Top of Available data

-- Ops
@[simp] theorem wr_same (s : State) (a : Nat) (w : Word) (hpt : pt ∉ [.regs]) :
    pt.same s₀ (wr s a w) ↔ pt.same s₀ s := by
  simp at hpt
  simp [wr, hpt]
@[simp] theorem fset_same (s : State) (f : Fld) (v : Nat) (hpt : pt ∉ [.regs]) :
    pt.same s₀ (fset s f v) ↔ pt.same s₀ s := by
  simp at hpt
  simp [fset, hpt]
@[simp] theorem fbool_same (s : State) (f : Fld) (b : Bool) (hpt : pt ∉ [.regs]) :
    pt.same s₀ (fbool s f b) ↔ pt.same s₀ s := by
  simp at hpt
  simp [fbool, hpt]
@[simp] theorem fsetSat_same (s : State) (f : Fld) (v : Int) (hpt : pt ∉ [.regs]) :
    pt.same s₀ (fsetSat s f v) ↔ pt.same s₀ s := by
  simp at hpt
  simp [fsetSat, hpt]
@[simp] theorem fsat_same (s : State) (f : Fld) (d : Nat) (hpt : pt ∉ [.regs]) :
    pt.same s₀ (fsat s f d) ↔ pt.same s₀ s := by
  simp at hpt
  simp [fsat, hpt]
@[simp] theorem fwrap_same (s : State) (f : Fld) (d : Nat) (hpt : pt ∉ [.regs]) :
    pt.same s₀ (fwrap s f d) ↔ pt.same s₀ s := by
  simp at hpt
  simp [fwrap, hpt]
@[simp] theorem fmax_same (s : State) (f : Fld) (v : Nat) (hpt : pt ∉ [.regs]) :
    pt.same s₀ (fmax s f v) ↔ pt.same s₀ s := by
  simp at hpt
  simp [fmax, hpt]
@[simp] theorem atTime_same (t : Nat) (s : State) (hpt : pt ∉ [.mtime]) :
    pt.same s₀ (atTime t s) ↔ pt.same s₀ s := by
  simp at hpt
  simp [atTime, hpt]
@[simp] theorem queueCmd_same (f : Fld) (s : State) (hpt : pt ∉ [.access]) :
    pt.same s₀ (queueCmd f s) ↔ pt.same s₀ s := by
  simp at hpt
  simp [queueCmd, hpt]
@[simp] theorem runQueued_same (f : Fld) (k : State → State) (s : State) (hpt : pt ∉ [.access]) (hk : ∀ s, pt.same s₀ (k s) ↔ pt.same s₀ s) :
    pt.same s₀ (runQueued f k s) ↔ pt.same s₀ s := by
  simp at hpt
  unfold runQueued; split <;> simp [*]
@[simp] theorem fresh_same (s : State) (hpt : pt ∉ [.freeCtr]) :
    pt.same s₀ ((fresh s).2) ↔ pt.same s₀ s := by
  simp at hpt
  simp [fresh, hpt]
@[simp] theorem coalesce_same (e : Event) (f : Flood) (s : State) (hpt : pt ∉ [.regs, .events]) :
    pt.same s₀ (coalesce e f s) ↔ pt.same s₀ s := by
  simp at hpt
  simp [coalesce, hpt]
@[simp] theorem dropEvent_same (e : Event) (s : State) (hpt : pt ∉ [.regs]) :
    pt.same s₀ (dropEvent e s) ↔ pt.same s₀ s := by
  simp at hpt
  simp [dropEvent, hpt]
@[simp] theorem raiseEvent_same (e : Event) (s : State) (hpt : pt ∉ [.regs, .events]) :
    pt.same s₀ (raiseEvent e s) ↔ pt.same s₀ s := by
  simp at hpt
  unfold raiseEvent; (repeat' split) <;> simp [*]
@[simp] theorem raise_same (sev cls inst : Nat) (k : EvKind) (vals : List Int) (s : State) (hpt : pt ∉ [.regs, .events]) :
    pt.same s₀ (raise sev cls inst k vals s) ↔ pt.same s₀ s := by
  simp at hpt
  simp [raise, hpt]
@[simp] theorem setOut_same (n : Nat) (o : Out) (s : State) (hpt : pt ∉ [.outs]) :
    pt.same s₀ (setOut n o s) ↔ pt.same s₀ s := by
  simp at hpt
  simp [setOut, hpt]
@[simp] theorem setFeed_same (f : Nat) (x : Feed) (s : State) (hpt : pt ∉ [.feeds]) :
    pt.same s₀ (setFeed f x s) ↔ pt.same s₀ s := by
  simp at hpt
  simp [setFeed, hpt]
@[simp] theorem setRem_same (d : Nat) (x : Remote) (s : State) (hpt : pt ∉ [.rems]) :
    pt.same s₀ (setRem d x s) ↔ pt.same s₀ s := by
  simp at hpt
  simp [setRem, hpt]
@[simp] theorem setQueue_same (q : Nat) (x : Queue) (s : State) (hpt : pt ∉ [.qs]) :
    pt.same s₀ (setQueue q x s) ↔ pt.same s₀ s := by
  simp at hpt
  simp [setQueue, hpt]

-- Rule
@[simp] theorem plainRule_same  (c : WriteCtx) (s : State) :
    pt.same s₀ ((plainRule).effect c s) ↔ pt.same s₀ s := by
  simp [plainRule]
@[simp] theorem onCmd_same (c : WriteCtx) (f : Fld) (k : State → State) (s : State) (hk : ∀ s, pt.same s₀ (k s) ↔ pt.same s₀ s) :
    pt.same s₀ (onCmd c f k s) ↔ pt.same s₀ s := by
  unfold onCmd; simp [*]

-- Queues
@[simp] theorem noteHwm_same (q : Nat) (s : State) (hpt : pt ∉ [.regs]) :
    pt.same s₀ (noteHwm q s) ↔ pt.same s₀ s := by
  simp at hpt
  simp [noteHwm, hpt]
@[simp] theorem countCommit_same (q n : Nat) (s : State) (hpt : pt ∉ [.regs, .qs]) :
    pt.same s₀ (countCommit q n s) ↔ pt.same s₀ s := by
  simp at hpt
  simp [countCommit, hpt]
@[simp] theorem countFinal_same (q n : Nat) (s : State) (hpt : pt ∉ [.regs, .qs]) :
    pt.same s₀ (countFinal q n s) ↔ pt.same s₀ s := by
  simp at hpt
  simp [countFinal, hpt]
@[simp] theorem commitItem_same (q : Nat) (item : List QWord) (s : State) (hpt : pt ∉ [.regs, .qs]) :
    pt.same s₀ (commitItem q item s) ↔ pt.same s₀ s := by
  simp at hpt
  simp [commitItem, hpt]
@[simp] theorem deliver_same (q : Nat) (item : List QWord) (s : State) (hpt : pt ∉ [.regs, .qs]) :
    pt.same s₀ (deliver q item s) ↔ pt.same s₀ s := by
  simp at hpt
  unfold deliver; (repeat' split) <;> simp [*]
@[simp] theorem enterHeld_same (q : Nat) (s : State) (hpt : pt ∉ [.regs, .freeCtr, .qs]) :
    pt.same s₀ (enterHeld q s) ↔ pt.same s₀ s := by
  simp at hpt
  unfold enterHeld; split <;> simp [*]
@[simp] theorem advanceFinal_same (q : Nat) (s : State) (hpt : pt ∉ [.regs, .qs]) :
    pt.same s₀ (advanceFinal q s) ↔ pt.same s₀ s := by
  simp at hpt
  simp [advanceFinal, hpt]
@[simp] theorem popHead_same (q n : Nat) (s : State) (hpt : pt ∉ [.regs, .qs]) :
    pt.same s₀ (popHead q n s) ↔ pt.same s₀ s := by
  simp at hpt
  simp [popHead, hpt]
@[simp] theorem epochQueue_same (g q : Nat) (s : State) (hpt : pt ∉ [.regs, .qs]) :
    pt.same s₀ (epochQueue g q s) ↔ pt.same s₀ s := by
  simp at hpt
  simp [epochQueue, hpt]
@[simp] theorem rewindQueue_same (g q : Nat) (s : State) (hpt : pt ∉ [.regs, .qs]) :
    pt.same s₀ (rewindQueue g q s) ↔ pt.same s₀ s := by
  simp at hpt
  simp [rewindQueue, hpt]
@[simp] theorem clearQueue_same (g q : Nat) (s : State) (hpt : pt ∉ [.regs, .qs]) :
    pt.same s₀ (clearQueue g q s) ↔ pt.same s₀ s := by
  simp at hpt
  simp [clearQueue, hpt]
@[simp] theorem flushQueue_same (q : Nat) (s : State) (hpt : pt ∉ [.outs, .qs]) :
    pt.same s₀ (flushQueue q s) ↔ pt.same s₀ s := by
  simp at hpt
  simp [flushQueue, hpt]
@[simp] theorem resetQueue_same (q : Nat) (s : State) (hpt : pt ∉ [.regs, .qs]) :
    pt.same s₀ (resetQueue q s) ↔ pt.same s₀ s := by
  simp at hpt
  simp [resetQueue, hpt]
@[simp] theorem dropReserved_same (q : Nat) (s : State) (hpt : pt ∉ [.qs]) :
    pt.same s₀ (dropReserved q s) ↔ pt.same s₀ s := by
  simp at hpt
  simp [dropReserved, hpt]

Bottom of Available data

Print the records verbatim, stopping after the "theorem fset_same (s" line.

- _Written solution_:
-- Ops
@[simp] theorem wr_same (s : State) (a : Nat) (w : Word) (hpt : pt ∉ [.regs]) :
    pt.same s₀ (wr s a w) ↔ pt.same s₀ s := by
  simp at hpt
  simp [wr, hpt]
@[simp] theorem fset_same (s : State) (f : Fld) (v : Nat) (hpt : pt ∉ [.regs]) :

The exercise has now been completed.